BRIEF:
Treat the line containing "(wordOfLanes b0 b1 b2 b3).extractLsb' 0" as the last one, and return every line exactly from the first line of the material below up to it.

DATA TO PROCESS:
-- -- --
/-- The lanes of four bytes that were put together are those bytes. -/
theorem bytesOfWord_wordOfLanes : bytesOfWord (wordOfLanes b0 b1 b2 b3) = [b0, b1, b2, b3] :=
  bytesOfWord_of_wordOfBytes rfl

theorem wordOfLanes_bits :
    (wordOfLanes b0 b1 b2 b3).extractLsb' 0 8 = b0 ∧ (wordOfLanes b0 b1 b2 b3).extractLsb' 8 8 = b1 ∧
    (wordOfLanes b0 b1 b2 b3).extractLsb' 16 8 = b2 ∧ (wordOfLanes b0 b1 b2 b3).extractLsb' 24 8 = b3 := by
  simpa [bytesOfWord, lane] using bytesOfWord_wordOfLanes b0 b1 b2 b3

/-- A write of four bytes is the write of the word whose lanes they are. -/
theorem hostAccess_write_lanes (g : Reg) (s : State) :
    hostAccess (.write g.off [b0, b1, b2, b3]) s =
      busWrite g.off (wordOfLanes b0 b1 b2 b3) { s with response := some .ack } := by
  rw [← bytesOfWord_wordOfLanes, hostAccess_write]

/-- Four bytes written to a register that then holds their word: its bits are the bytes, and so are the lanes of a read. -/
theorem lanes_of_written_register {g : Reg} {s t : State}
    (hwrite : busWrite g.off (wordOfLanes b0 b1 b2 b3) { s with response := some .ack } = .next t)
    (hreg : readReg g t = wordOfLanes b0 b1 b2 b3) : ∃ t u v,
    perform (.access (.write g.off [b0, b1, b2, b3])) s = .next t ∧
      (readReg g t).extractLsb' 0 8 = b0 ∧ (readReg g t).extractLsb' 8 8 = b1 ∧
      (readReg g t).extractLsb' 16 8 = b2 ∧ (readReg g t).extractLsb' 24 8 = b3 ∧
    perform (.access (.read g.off 4)) t = .next u ∧ u.response = some (.data v) ∧
      bytesOfWord v = [b0, b1, b2, b3] := by
  obtain ⟨h0, h1, h2, h3⟩ := wordOfLanes_bits b0 b1 b2 b3
  rw [← hreg] at h0 h1 h2 h3
  exact ⟨t, _, _, (hostAccess_write_lanes b0 b1 b2 b3 g s).trans hwrite, h0, h1, h2, h3,
    hostAccess_read g t, rfl, by rw [hreg, bytesOfWord_wordOfLanes]⟩

end

/-- Settles O39: a limb of A or B holds the word that was written to it. -/
theorem byteLanesAreLittleEndian : Obligations.ByteLanesAreLittleEndian := by
  refine ⟨fun s i b0 b1 b2 b3 => ?_, fun s i b0 b1 b2 b3 => ?_, fun v => rfl⟩
  · rw [off_a]
    exact lanes_of_written_register b0 b1 b2 b3 (g := .a i) (busWrite_a i _ _) (Limbs.get_set_self _ i _)
  · exact lanes_of_written_register b0 b1 b2 b3 (g := .b i) (busWrite_b i _ _) (Limbs.get_set_self _ i _)

/-! ### Accesses made twice (20_memory.md R61) -/

/-- Whatever the state, an access is refused, reads a register, or writes one (20_memory.md R53 to R55). -/
theorem access_cases (x : Access) :
    (∀ s, hostAccess x s = refuseAccess x.off s) ∨ (∃ g : Reg, x = .read g.off 4) ∨
      ∃ (g : Reg) (v : Word), x = .write g.off (bytesOfWord v) := by
  cases x with
  | read off n =>
    by_cases h : n = 4 ∧ off.extractLsb' 0 2 = 0b00#2
    · obtain ⟨rfl, haligned⟩ := h
      exact .inr (.inl ⟨Reg.ofOffset off, by rw [off_ofOffset off ((aligned_iff off).mpr haligned)]⟩)
    · exact .inl fun s => hostAccess_read_refused s (not_and_or.mp h)
  | write off bytes =>
    by_cases h : bytes.length = 4 ∧ off.extractLsb' 0 2 = 0b00#2
    · obtain ⟨hsize, haligned⟩ := h
      cases hword : wordOfBytes bytes with
      | none => exact absurd hsize ((wordOfBytes_eq_none_iff bytes).mp hword)
      | some v =>
        rw [← bytesOfWord_of_wordOfBytes hword, ← off_ofOffset off ((aligned_iff off).mpr haligned)]
        exact .inr (.inr ⟨_, v, rfl⟩)
    · exact .inl fun s => hostAccess_write_refused s (not_and_or.mp h)

/-- What a register reads as does not depend on the response to an earlier access. -/
theorem readReg_of_response (g : Reg) (s : State) (q : Option Response) :
    readReg g { s with response := q } = readReg g s := by
  cases g <;> rfl

/-- A write that starts no command leaves nothing for a second one to do. -/
theorem hostAccess_write_twice {g : Reg} {v : Word} {s t : State} (hcommand : g = .ctrl → v[31] = false)
    (h : hostAccess (.write g.off (bytesOfWord v)) s = .next t) :
    hostAccess (.write g.off (bytesOfWord v)) t = .next t := by
  rw [hostAccess_write] at h ⊢
  cases g with
  | a i =>
    rw [busWrite_a] at h ⊢
    cases h
    simp
  | b i =>
    rw [busWrite_b] at h ⊢
    cases h
    simp
  | r i =>
    rw [busWrite_r] at h ⊢
    cases h
    rfl
  | status =>
    rw [busWrite_status] at h ⊢
    cases h
    simp [statusWrite]
  | ctrl =>
    have hsetop : ∀ u, busWrite (Reg.off .ctrl) v u = .next (storeOp (v.extractLsb' 0 2) u) := fun u => by
      simp [busWrite, decodeCtrl_of_start_clear (hcommand rfl)]
    rw [hsetop] at h ⊢
    cases h
    rfl

/-- Settles O43: refusing, reading and writing again do nothing more; a second command write meets the first in flight. -/
theorem idempotentAccesses : Obligations.IdempotentAccesses := by
  refine ⟨fun x s t hx h => ?_, fun v s hidle hstart hop => ?_⟩
  · rcases access_cases x with hrefused | ⟨g, rfl⟩ | ⟨g, v, rfl⟩
    · rw [perform_access, hrefused] at h ⊢
      cases h
      rfl
    · rw [perform_access, hostAccess_read] at h ⊢
      cases h
      simp [readReg_of_response]
    · refine hostAccess_write_twice (fun hg => ?_) h
      subst hg
      exact Bool.eq_false_iff.mpr fun hstart => hx v hstart rfl
  · have haccepted := issue_of_idle (s := { s with response := some .ack }) hidle hop
    have hfirst := (perform_write_ctrl v s).trans (exec_decodeCtrl_of_start _ hstart)
    rw [haccepted] at hfirst
    exact ⟨_, _, hfirst, (perform_write_ctrl v _).trans (exec_decodeCtrl_of_busy hstart rfl), rfl⟩

/-! ### Errors and their STATUS bits (60_exceptions.md R161) -/

/-- Recording an error sets the bit of STATUS that is its code, and no other. -/
theorem readReg_status_recordError (c : ErrorCause) (s : State) :
    readReg .status (recordError c s) = readReg .status s ||| BitVec.twoPow 32 c.code := by
  have hbits : ∀ busyErr ill ovf done busy : Bool,
      statusPattern busyErr ill true done busy = statusPattern busyErr ill ovf done busy ||| BitVec.twoPow 32 2 ∧
      statusPattern busyErr true ovf done busy = statusPattern busyErr ill ovf done busy ||| BitVec.twoPow 32 3 ∧
      statusPattern true ill ovf done busy = statusPattern busyErr ill ovf done busy ||| BitVec.twoPow 32 4 := by
    decide
  obtain ⟨hovf, hill, hbusyErr⟩ := hbits s.busyErr s.ill s.ovf s.done s.busy
  cases c with
  | ovf => exact hovf
  | ill => exact hill
  | busyErr => exact hbusyErr

/-- After an error is recorded, the bit of STATUS that is its code reads 1. -/
theorem status_bit_recordError (c : ErrorCause) (s : State) :
    (readReg .status (recordError c s)).getLsbD c.code = true := by
  rw [readReg_status_recordError, BitVec.getLsbD_or, BitVec.getLsbD_twoPow]
  cases c <;> simp [ErrorCause.code]

/-- Recording an error changes no register file, no OP and no latch. -/
theorem recordError_frame (c : ErrorCause) (s : State) :
    (recordError c s).a = s.a ∧ (recordError c s).b = s.b ∧ (recordError c s).r = s.r ∧
    (recordError c s).ctrlOp = s.ctrlOp ∧ (recordError c s).latOp = s.latOp ∧
    (recordError c s).latA = s.latA ∧ (recordError c s).latB = s.latB := by
  cases c <;> simp

/-- A completion that overflowed is a recorded OVF beside the written result. -/
theorem writeResult_of_overflow (x : LimbVec) (s : State) :
    writeResult (x, true) s = { recordError .ovf s with r := x.patterns, busy := false, done := true } := by
  simp [writeResult, recordError]

/-- Settles O44: each of the three errors is recorded where its rule says, and a recorded error reads 1 at its code. -/
theorem errorCodesAreStatusBits : Obligations.ErrorCodesAreStatusBits := by
  refine ⟨⟨rfl, rfl, rfl⟩, fun c s => ⟨readReg_status_recordError c s, recordError_frame c s⟩,
    fun s x hbusy hres => ?_, fun s v hidle hstart hop => ?_, fun s v hbusy hstart => ?_⟩
  · refine ⟨_, unitTurn_of_feExec hbusy hres, writeResult_of_overflow x s, ?_⟩
    rw [writeResult_of_overflow]
    exact status_bit_recordError .ovf { s with r := x.patterns, busy := false, done := true }
  · refine ⟨_, ?_, rfl, status_bit_recordError .ill _⟩
    rw [perform_write_ctrl, exec_decodeCtrl_of_start _ hstart, hop]
    exact congrArg Host.Outcome.next (issue_reserved_of_idle hidle)
  · refine ⟨_, ?_, rfl, status_bit_recordError .busyErr _⟩
    rw [perform_write_ctrl, exec_decodeCtrl_of_start _ hstart]
    exact congrArg Host.Outcome.next (issue_of_busy _ hbusy)

end Sys2Proof.Machine
end

section
/-! Completion and the hidden latch (40_command.md R105 to R107; 10_state.md R36): what completion writes, that it comes within the schedule, and that the latch of an idle block is never seen. -/

namespace Sys2Proof.Machine

/-! ### Completion of each operation (40_command.md R105, R106) -/

/-- Settles O17: the latched operation is one of the three that R106 names, and an idle block's turn passes. -/
theorem completionWritesTheResult : Obligations.CompletionWritesTheResult := by
  intro s
  refine ⟨fun hbusy hop => ?_, fun hbusy hop => ?_, fun hbusy hop => ?_, unitTurn_of_idle⟩
  all_goals
    refine unitTurn_of_feExec hbusy ?_
    rw [hop]
    rfl

/-! ### OVF of one command (10_state.md R31, R35) -/

/-- A command that an idle block with OVF clear accepts leaves its own overflow bit in OVF. -/
theorem exec_completes_with_own_ovf {s : State} {i : Instr} {op : Op} {res : LimbVec × Bool}
    (hexec : exec i s = .next (issue op s)) (hidle : s.busy = false) (hovf : s.ovf = false) (hop : op ≠ 0b11#2)
    (hres : feExec op s.a.sints s.b.sints = some res) :
    ∃ u w, exec i s = .next u ∧ perform .unit u = .next w ∧ w.ovf = res.2 :=
  ⟨_, _, hexec, unitTurn_issue_of_idle hidle hop hres, by simp [State.afterCommand, hovf]⟩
-- -- --
YOUR SOLUTION:
/-- The lanes of four bytes that were put together are those bytes. -/
theorem bytesOfWord_wordOfLanes : bytesOfWord (wordOfLanes b0 b1 b2 b3) = [b0, b1, b2, b3] :=
  bytesOfWord_of_wordOfBytes rfl

theorem wordOfLanes_bits :
    (wordOfLanes b0 b1 b2 b3).extractLsb' 0 8 = b0 ∧ (wordOfLanes b0 b1 b2 b3).extractLsb' 8 8 = b1 ∧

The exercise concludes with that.